(di Antonino Caffo)
Resta bloccato nelle commissioni
parlamentari l'iter legislativo per la tutela dei minori
italiani online. Al momento, la normativa consente l'iscrizione
autonoma ai social dai 14 anni e subordina l'accesso dei più
giovani al consenso genitoriale, ma i meccanismi di verifica
basati su semplice autocertificazione hanno mostrato forti
limiti operativi, aprendo il dibattito su regole più stringenti
sulla scia di quanto già sperimentato all'estero, a partire
dall'Australia.
Ad oggi, il testo di riferimento rimane il disegno di legge
bipartisan presentato da Lavinia Mennuni (FdI) e Marianna Madia
(Pd), che prevede l'innalzamento della soglia anagrafica per
l'iscrizione autonoma ai social a 15 anni, l'obbligo di sistemi
di controllo parentale e tutele per i minori esposti online.
L'uso del telefonino e delle relative funzioni digitali dovrebbe
procedere per fasce d'età, limitando le parti telefoniche, così
come i messaggi, e negando l'accesso a siti e servizi
considerati pericolosi. Aperture progressive piuttosto che un
divieto secco.
Al provvedimento principale si sono affiancate ulteriori
proposte: quella a firma Mara Carfagna, che fissa un divieto
totale sotto i 13 anni e restrizioni fino ai 16 con divieto di
profilazione pubblicitaria, e il disegno di legge di Giorgia
Latini (Lega), che estende l'obbligo del consenso dei genitori
fino alla maggiore età. Tutte le bozze assegnano all'Autorità
per le garanzie nelle comunicazioni (Agcom) compiti di vigilanza
e poteri sanzionatori, con massimali che nella proposta più
severa arrivano al 6% del fatturato annuo dei fornitori dei
servizi digitali e all'ipotesi di oscuramento delle piattaforme
inadempienti.
A determinare la fase di stallo sono soprattutto le complessità
tecniche e legali connesse ai meccanismi di "age verification".

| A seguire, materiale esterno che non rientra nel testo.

/-! ## Barriers, the gate and the zones -/

/-- BARRIER_SET (R148), GATE_SET (R159) and ZONE_SET (R167): what their operand words spell (Tables 9-1, 9-5 and 10-1), and what
each does, with its ANSWER, the withdrawn Start Queue request, the stopped timers, POST_DEFERRED and the re-derivation from GOOD
limits. What a ZONE_SET keeps of the zone is the model's choice (log entry 84), and so are the withdrawal in HELD (log entry 74),
what a barrier or gate disabled in a fault state keeps (log entry 75), that a BARRIER_SET keeps the head fault flag and the reversal
count (log entry 87), what becomes of the aspect last commanded (log entry 41), the events of other blocks after the ANSWER (log
entries 19 and 49) and the judgement of a withdrawal, before its device is derived and before the ANSWER (log entries 17 and 49).
That RANGE is answered before BUSY is the model's reading (log entry 20), and so is that the drive and head points of one barrier
may change places (log entry 52). -/
def Obligations.DeviceSettings : Prop :=
  (∀ (barrier enable drive opened closed presence1 presence2 head kw warn clearance travel : Word) (more : List Word),
    let ops := barrier :: enable :: drive :: opened :: closed :: presence1 :: presence2 :: head :: kw :: warn :: clearance ::
      travel :: more
    (∀ b : BarrierId, barrier.toNat = b.val + 1 →
      let c : BarrierCfg :=
        { enable := enable == 1, drive := namedPoint drive, openLimit := namedPoint opened, closedLimit := namedPoint closed
          presence1 := namedPoint presence1, presence2 := namedPoint presence2, head := namedPoint head, motorKw := kw.toNat
          warn := warn.toNat, clearance := clearance.toNat, travel := travel.toNat }
      parseBarrier ops =
        if enable.toNat ≤ 1 ∧ (∀ w ∈ [drive, opened, closed, presence1, presence2, head], w.toNat ≤ 256) ∧
            (∀ w ∈ [warn, clearance, travel], 5 ≤ w.toNat ∧ w.toNat ≤ 120) ∧
            (enable = 1 → (∀ w ∈ [drive, opened, closed, presence1], w ≠ 256) ∧
              ([drive, opened, closed, presence1, presence2, head].filter fun w => w ≠ 256).Nodup) then
          some (b, c)
        else none) ∧
    (barrier = 0 ∨ 4 < barrier.toNat → parseBarrier ops = none)) ∧
  (∀ (enable drive opened closed outfall sump margin dwell kw travel : Word) (more : List Word),
    let ops := enable :: drive :: opened :: closed :: outfall :: sump :: margin :: dwell :: kw :: travel :: more
    (∀ k : SumpId, sump.toNat = k.val + 1 →
      let c : GateCfg :=
        { enable := enable == 1, drive := namedPoint drive, openLimit := namedPoint opened, closedLimit := namedPoint closed
          outfall := namedPoint outfall, linkedSump := k, margin := margin.toNat, openDwell := dwell.toNat, motorKw := kw.toNat
          travel := travel.toNat }
      parseGate ops =
        if enable.toNat ≤ 1 ∧ (∀ w ∈ [drive, opened, closed, outfall], w.toNat ≤ 256) ∧ margin.toNat ≤ 5000 ∧
            10 ≤ dwell.toNat ∧ dwell.toNat ≤ 3600 ∧ 5 ≤ travel.toNat ∧ travel.toNat ≤ 300 ∧
            (enable = 1 → (∀ w ∈ [drive, opened, closed, outfall], w ≠ 256) ∧ [drive, opened, closed, outfall].Nodup) then
          some c
        else none) ∧
    (sump = 0 ∨ 4 < sump.toNat → parseGate ops = none)) ∧
  (∀ (zone enable dim current luminance curve kw ratedCurrent safety ramp tolerance : Word) (more : List Word),
    let ops := zone :: enable :: dim :: current :: luminance :: curve :: kw :: ratedCurrent :: safety :: ramp :: tolerance :: more
    (∀ (z : ZoneId) (k : Fin 4), zone.toNat = z.val + 1 → curve.toNat = k.val →
      let c : ZoneCfg :=
        { enable := enable == 1, dim := namedPoint dim, current := namedPoint current, luminance := namedPoint luminance
          curve := k, ratedKw := kw.toNat, ratedCurrent := ratedCurrent.toNat, safety := safety.toNat, ramp := ramp.toNat
          tolerance := tolerance.toNat }
      parseZone ops =
        if enable.toNat ≤ 1 ∧ (∀ w ∈ [dim, current, luminance], w.toNat ≤ 256) ∧ ratedCurrent.toNat ≤ 32767 ∧
            safety.toNat ≤ 100 ∧ 1 ≤ ramp.toNat ∧ ramp.toNat ≤ 100 ∧ 1 ≤ tolerance.toNat ∧ tolerance.toNat ≤ 100 ∧
            (enable = 1 → dim ≠ 256 ∧ ([dim, current, luminance].filter fun w => w ≠ 256).Nodup) then
          some (z, c)
        else none) ∧
    (zone = 0 ∨ 6 < zone.toNat ∨ 3 < curve.toNat → parseZone ops = none)) ∧
  (∀ ops : List Word, (ops.length < 12 → parseBarrier ops = none) ∧ (ops.length < 10 → parseGate ops = none) ∧
    (ops.length < 11 → parseZone ops = none)) ∧
  ∀ (tag : Tag) (ops : List Word) (s : State), s.Altering →
    let commandable := fun (owners : List Owner) (o : Option PointId) =>
      ∀ q, o = some q → (s.pcfg q).kind = .command ∧ (ownerOf s.cfg q = .nobody ∨ ownerOf s.cfg q ∈ owners)
    let frames := fun u : State => u.upp.upstream.filter fun e => !e.frame.isNotice
    let done := fun op : Nat => frames (answer tag op 0 [] State.reset)
    let points := fun v : State => v.now = s.now ∧ v.stc.stage = s.stc.stage ∧ v.stc.hold = s.stc.hold ∧
      ∀ q, (v.point q).raw = (s.point q).raw ∧ (v.point q).quality = (s.point q).quality
    let ofKind := fun (k : PointKind) (o : Option PointId) => ∀ q, o = some q → (s.pcfg q).kind = k
    let released := fun (t : State) (was now : Bool) (old new : Option PointId) =>
      ∀ q, was = true → old = some q → now = false ∨ new ≠ some q → t.override (some q) = none
    (∀ (b : BarrierId) (c : BarrierCfg), parseBarrier ops = some (b, c) →
      let old := s.barrierCfg b
      let mode := (s.barrier b).mode
      let lawful := commandable [.barrier b, .signal b] c.drive ∧ commandable [.barrier b, .signal b] c.head ∧
        ∀ o ∈ [c.openLimit, c.closedLimit, c.presence1, c.presence2], ofKind .discrete o
      (c.enable = true → ¬ lawful → exec (.barrierSet tag ops) s = .next (answer tag 22 2 [] s)) ∧
      ((c.enable = true → lawful) →
        (mode.moves = true → exec (.barrierSet tag ops) s = .next (answer tag 22 1 [] s)) ∧
        (mode.moves = false → ∃ u : State, exec (.barrierSet tag ops) s = .next (quiesce (answer tag 22 0 [] u)) ∧
          let set := fun v : State => v.cfg = { s.cfg with barriers := Tab.put s.cfg.barriers b c } ∧ points v ∧
            (∀ o, o ≠ b → (∀ r ∈ s.lau.queue, r.device ≠ .barrier b) → v.barrier o = s.barrier o) ∧
            (mode.isFault = false ∨ c.enable = false → ∀ r ∈ v.lau.queue, r.device ≠ .barrier b)
          let x := { s.barrier b with
            warnTimer := .stopped, clearTimer := .stopped, travelTimer := .stopped, postDeferred := false
            aspect := none, aspectSent := none }
          (c.enable = false → set u ∧ u.barrier b = { x with mode := .disabled }) ∧
          (c.enable = true → mode.isFault = true → set u ∧ u.lau.queue = s.lau.queue ∧
            u.barrier b = { s.barrier b with
              aspectSent := if old.head = c.head then (s.barrier b).aspectSent else none }) ∧
          (c.enable = true → mode.isFault = false →
            ∃ h : State, u = barrierRederiveUnknown b h ∧ set h ∧ h.barrier b = { x with mode := .unknown })) ∧
        (mode.moves = false → (frames s).length < 16 →
          ∃ t, exec (.barrierSet tag ops) s = .next t ∧ frames t = frames s ++ done 22) ∧
        (mode.moves = false → ∃ t, exec (.barrierSet tag ops) s = .next t ∧
          t.cfg = { s.cfg with barriers := Tab.put s.cfg.barriers b c } ∧ t.now = s.now ∧ t.pmu.sets = s.pmu.sets ∧
          released t old.enable c.enable old.drive c.drive ∧ released t old.enable c.enable old.head c.head ∧
          (c.enable = false → (t.barrier b).mode = .disabled) ∧
          (c.enable = true → mode.isFault = true → (t.barrier b).mode = mode ∧ (t.barrier b).fault = (s.barrier b).fault) ∧
          (c.enable = true → mode.isFault = false → s.isGood c.openLimit = false ∨ s.isGood c.closedLimit = false →
            (t.barrier b).mode = .unknown)))) ∧
    (∀ c : GateCfg, parseGate ops = some c →
      let old := s.cfg.gate
      let mode := s.gsq.gate.mode
      let lawful := commandable [.gate] c.drive ∧ ofKind .discrete c.openLimit ∧ ofKind .discrete c.closedLimit ∧
        ofKind .analog c.outfall
      (c.enable = true → ¬ lawful → exec (.gateSet tag ops) s = .next (answer tag 23 2 [] s)) ∧
      ((c.enable = true → lawful) →
        (mode.moves = true → exec (.gateSet tag ops) s = .next (answer tag 23 1 [] s)) ∧
        (mode.moves = false → ∃ u : State, exec (.gateSet tag ops) s = .next (quiesce (answer tag 23 0 [] u)) ∧
          let set := fun v : State => v.cfg = { s.cfg with gate := c } ∧ points v ∧
            (mode ≠ .fault ∨ c.enable = false → ∀ r ∈ v.lau.queue, r.device ≠ .gate)
          let x := { s.gsq.gate with dwellTimer := .stopped, travelTimer := .stopped, postDeferred := false }
          (c.enable = false → set u ∧ u.gsq.gate = { x with mode := .disabled }) ∧
          (c.enable = true → mode = .fault → set u ∧ u.lau.queue = s.lau.queue ∧ u.gsq.gate = s.gsq.gate) ∧
          (c.enable = true → mode ≠ .fault →
            ∃ h : State, u = gateRederiveUnknown h ∧ set h ∧ h.gsq.gate = { x with mode := .unknown })) ∧
        (mode.moves = false → (frames s).length < 16 →
          ∃ t, exec (.gateSet tag ops) s = .next t ∧ frames t = frames s ++ done 23) ∧
        (mode.moves = false → ∃ t, exec (.gateSet tag ops) s = .next t ∧
          t.cfg = { s.cfg with gate := c } ∧ t.now = s.now ∧ t.pmu.sets = s.pmu.sets ∧
          released t old.enable c.enable old.drive c.drive ∧
          (c.enable = false → t.gsq.gate.mode = .disabled) ∧
          (c.enable = true → mode = .fault → t.gsq.gate.mode = .fault ∧ t.gsq.gate.fault = s.gsq.gate.fault) ∧
          (c.enable = true → mode ≠ .fault → s.isGood c.openLimit = false ∨ s.isGood c.closedLimit = false →
            t.gsq.gate.mode = .unknown)))) ∧
    ∀ (z : ZoneId) (c : ZoneCfg), parseZone ops = some (z, c) →
      let old := s.zoneCfg z
      let lawful := commandable [.zone z] c.dim ∧ ofKind .feedback c.current ∧ ofKind .analog c.luminance
      (c.enable = true → ¬ lawful → exec (.zoneSet tag ops) s = .next (answer tag 24 2 [] s)) ∧
      ((c.enable = true → lawful) → ∃ h : State,
        let followed := c.enable = true ∧ s.stc.hold ≠ .held ∧ s.flc.line ≠ .quenched
        exec (.zoneSet tag ops) s =
          .next (quiesce (answer tag 24 0 [] (zoneReport z (if followed then zoneRederive z h else h)))) ∧
        h.cfg = { s.cfg with zones := Tab.put s.cfg.zones z c } ∧ points h ∧ (∀ r ∈ h.lau.queue, r.device ≠ .zone z) ∧
        h.zone z =
          { s.zone z with
            mode := if c.enable = true then .unknown else .disabled, postDeferred := false, reserve := none, faultCounter := 0 }) ∧
      ((c.enable = true → lawful) → (frames s).length < 16 →
        ∃ t, exec (.zoneSet tag ops) s = .next t ∧ frames t = frames s ++ done 24) ∧
      ((c.enable = true → lawful) → ∃ t, exec (.zoneSet tag ops) s = .next t ∧
        t.cfg = { s.cfg with zones := Tab.put s.cfg.zones z c } ∧ t.now = s.now ∧ t.pmu.sets = s.pmu.sets ∧
        released t old.enable c.enable old.dim c.dim ∧
        (c.enable = false → (t.zone z).mode = .disabled) ∧
        (c.enable = true → s.stc.hold = .held ∨ s.flc.line = .quenched → (t.zone z).mode = .unknown) ∧
        (c.enable = true → s.stc.hold ≠ .held → s.flc.line ≠ .quenched →
          (t.zone z).mode ≠ .disabled ∧ (t.zone z).mode ≠ .unknown))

L'ipotesi di vincolare l'iscrizione a strumenti come l'It
Wallet, lo Spid o la carta d'identità elettronica richiede
infatti la piena conformità al regolamento generale europeo
sulla protezione dei dati, al fine di evitare forme di
tracciamento e sorveglianza diffusa. Nodi applicativi, analoghi
a quelli che hanno rallentato i filtri per i contenuti per
adulti, che continuano a frenare il passaggio delle norme
all'esame definitivo delle Camere.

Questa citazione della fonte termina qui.